Leo el reverso de los 40 días. Me parecen las notas de una persona “deprimida”. Sin embargo, fueron 40 días en los que pude sentirme entregado. El amor (que acá solo debería significar esto: el deseo de vivir la vida con respeto) requiere entregarse a lo que esta ofrece, sin pensar, arrojarse.
23 de septiembre.
Hay nuevas horas, nueva luz, espacios amplios, un mundo nuevo.
Hoy escribí casi exactamente lo mismo que ayer. El décimo día, día del hastío, de la repetición, número de la vida vieja.
A veces siento que emprender esta, como toda otra tarea, carece de sentido. Este es el mundo, “¿hay sentido en él?”
Luego de la alegría –inmensa, me atrevo a decir– caigo en este hastío, dudo de todo, de mis intenciones declaradas de benevolencia. Llego a pensar que necesito estos estados de autoconmiseración, de esta morbidez que se manifiesta contra la vida activa. Ahora mismo el cuerpo frío de las cosas me consuela. Un sentimiento persiste: la mística desaseada de la anulación, del anonadamiento, del llanto, de eso que a los ojos del mundo –que son mis propios ojos– es nada más que depresión.
Un sentimiento horripilante llega como corolario: ¿quién es esa persona?
día 37. Un pájaro tira del resto de los pájaros. El mundo cae, los pájaros huyen a las cabezas de sus hijos.
día 28. El refrigerador revienta el sonido del alba. De pronto todo cae en su sitio. El ciclo del día finge su continuidad: caótica danza que los solitarios imitan en pasos regulares, esquemas, figuras abstractas, luminosos signos discretos.
día 21. Una última gota cae, hace visible la superficie de las cosas, el dolor que comparten. Aunque todo permanezca de pie, ya ha empezado a derrumbarse. La tierra es generosa.
día 5. Abajo, la escritura del tiempo avanza mientras caemos.
Nos abrazamos con delicadeza en el momento de la despedida. Yo recuerdo un cuerpo más fornido, lleno de vida. Me sorprende ahora esta inconcordancia, esa delgadez que me obliga a tenerlo más cerca para estrecharlo. Él me abraza también con cuidado, como quien toma un objeto invaluable y teme dejarlo caer.

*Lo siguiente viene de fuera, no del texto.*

def execBistReq (e : Nat) (s : State) : Result := .next (s.secCmd e 0x30 State.bistReqCmd)

/-- INFIELD_BIST_DONE: saved contents come back only to a braid that passed whole; the key is gone either way. -/
def State.infieldDone (s : State) (r : BraidResult) : State :=
  if !(s.secUp && s.bist.infield == some r.braid) then s
  else
    let saved := s.bist.saved
    let tok := s.bist.tok
    let whole := s.outcomeOf r == .full
    let s : State := { s with bist := { s.bist with infield := none, tok := none, saved := none } }
    let s := s.braidTested r false
    let s := match saved with
      | some x => if whole then s.modBraid r.braid.toNat (fun b =>
          { b with sp := s.savedWords (s.saveBase r.braid.toNat) x.key, spPoison := x.spPoison, sealMap := x.sealMap, ten := some x.ten }) else s
      | none => s
    match tok with
    | some e => s.finish e (Comp.okv 0 0)
    | none => s

def execInfieldBistDone (r : BraidResult) (s : State) : Result := .next (s.infieldDone r)

/-! ## Loss of lock (R466) -/

/-- BRAID_PLL_LOSS: the running token fails with INTERNAL, then the braid is held in reset. A test in the field of that braid goes on when
its clock is back. -/
def State.pllLoss (s : State) (i : Nat) : State :=
  let b := s.braid i
  if !(s.live && b.pllUp) then s
  else
    let s := match b.tok with
      | some e => s.failTok i e { status := Status.internal, pc := b.pc, clause := 7 }
      | none => s
    let s := (s.resetBraid i).modBraid i (fun b => { b with pllUp := false })
    { s with die := { s.die with pllLoss := s.die.pllLoss + 1 }
             bist := { s.bist with relocks := s.bist.relocks.filter (fun r => r.braid.toNat != i) } }.setBraidReady i false

def execBraidPllLoss (b : Bid) (s : State) : Result := .next (s.pllLoss b.toNat)

/-- The security core sends the control core of a re-initialised braid its kept image: once it confirms it the braid is ready, else it is held
until the next application of the input (R397, R489 steps 5 to 7). A test in the field decides for its own braid. -/
def State.imageSent (s : State) (r : Relock) : State :=
  let i := r.braid.toNat
  let s : State := { s with boot := { s.boot with held := if r.confirms then s.boot.held else s.boot.held ||| oneBit i } }
  s.setBraidReady i (!bit s.boot.held i && bit s.cap.braids i && (s.braid i).pllUp && s.bist.infield != some r.braid)

/-- Images that waited for the security core are sent. -/
def State.sendImages (s : State) : State :=
  s.bist.relocks.foldl State.imageSent { s with bist := { s.bist with relocks := [] } }

/-- BRAID_PLL_RELOCK: the braid is re-initialised without a test, in the mode its last test gave; its control core is sent its image as soon as
the security core runs. -/
def State.pllRelock (s : State) (r : Relock) : State :=
  let i := r.braid.toNat
  let b := s.braid i
  if !(s.live && !b.pllUp && bit s.cap.braids i) then s
  else
    let s := s.modBraid i (fun b => { b with pllUp := true, fold := bit s.cap.fold i
                                             foldHigh := if bit s.cap.fold i then (foldCores (Sparse.get 0 s.bist.cores i)).getD 0 else 0 })
    if s.secUp then s.imageSent r else { s with bist := { s.bist with relocks := s.bist.relocks ++ [r] } }

def execBraidPllRelock (r : Relock) (s : State) : Result := .next (s.pllRelock r)

/-! ## A strand link that fails after recovery (R501) -/

/-- STRAND_LINK_FAIL: the running tokens of the strand's four braids fail with LINK_FAIL, and the braids are absent until the next
power-up BIST. -/
def State.strandFail (s : State) (st : Nat) : State :=
  if !(s.live && s.fitted st) then s
  else
    let s := (List.range 4).foldl (fun s k =>
      let i := 4 * st + k
      s.afterBraid i ({ s.braid i with linkDown := true }.doom Status.linkFail)) s
    let m : W64 := BitVec.ofNat 64 (0xF * 2 ^ (4 * st))
    let s : State := { s with cap := { s.cap with braids := s.cap.braids &&& ~~~m, fold := s.cap.fold &&& ~~~m } }
    s.raise (0x330 + st)

def execStrandLinkFail (st : BitVec 4) (s : State) : Result := .next (s.strandFail st.toNat)

end Sys2Proof.Machine
end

A veces vuelve la sensación de ese milímetro excesivo; ese milímetro del mundo desplazado que me deja de lado o detrás: el milímetro en el que las cosas se alejan a una distancia irremontable o, a veces, se acercan demasiado. Y todo cae o se desliza entre los dedos: las ventanas se avecinan, las puertas se cierran en las narices, los peldaños me tienden trampas. Son noches de vasallo, noches en las que me pierdo en el vasto territorio de la cama, camino a la mañana.
Primero fueron noches incontables de un malestar tenso; en las que me levantaba de la cama con el cuerpo fuera de sitio. En la oscuridad me apresuraba hacia el baño dejando el pijama descascarado por el suelo, camino de la ducha.
“Las uvas huecas, perfumadas del jabón” me devolvían la calma y podía, entonces, caer dormido nuevamente sobre la tina, mientras el agua terminaba por lavarme los sueños.
Soñé que estábamos corriendo por la playa con el sobrino, el fantasma de la familia y otro niño, un gnomo o dulce duende de barba larga y abundante.
En la arena se escondían pequeños dinosaurios plásticos de diversos colores que el sobrino y su amigo recogían como tesoros.
El hermano luego de un rato le ordena que deje todos esos animalillos donde los encontró pues ya tiene suficientes juguetes.
El regreso a la casa es triste.
Estamos en una pieza vacía con suelo de madera, concentrados melancólicamente en la luz del sol que golpea las tablas y descubre la cremosidad del polvo en suspensión.
De pronto, por la ventana trepa el enano barbudo, deja caer de sus manos un caudal de pequeños dinosaurios plásticos que inunda las junturas de las tablas y la pieza. Nos miramos con un rostro bello y excesivo, el sol se adueña de nuestros cuerpos, descubrimos que somos parte de esa luz.
Pocos días que recuerdo en los que fui –ahora pienso- feliz. Esa tarde en Concón cuando bebimos ron, oriné en el patio de la cabaña y robamos una planta luego de ganar algo de dinero en la calle tocando guitarra. Esa otra tarde cuando intentaste demostrar tus habilidades marciales y caíste, la noche que salimos a la calle a gritar por nuestro amor desaparecido en medio del parque Bustamante. O esa vez que bailamos el odio en calzoncillos, la madrugada en la que le arrebatamos un árbol a la tierra y lo metimos a la casa para imaginar la mitología de las raíces. Y también están esos otros momentos que me reservo, no por pudor, sino porque son inexplicables.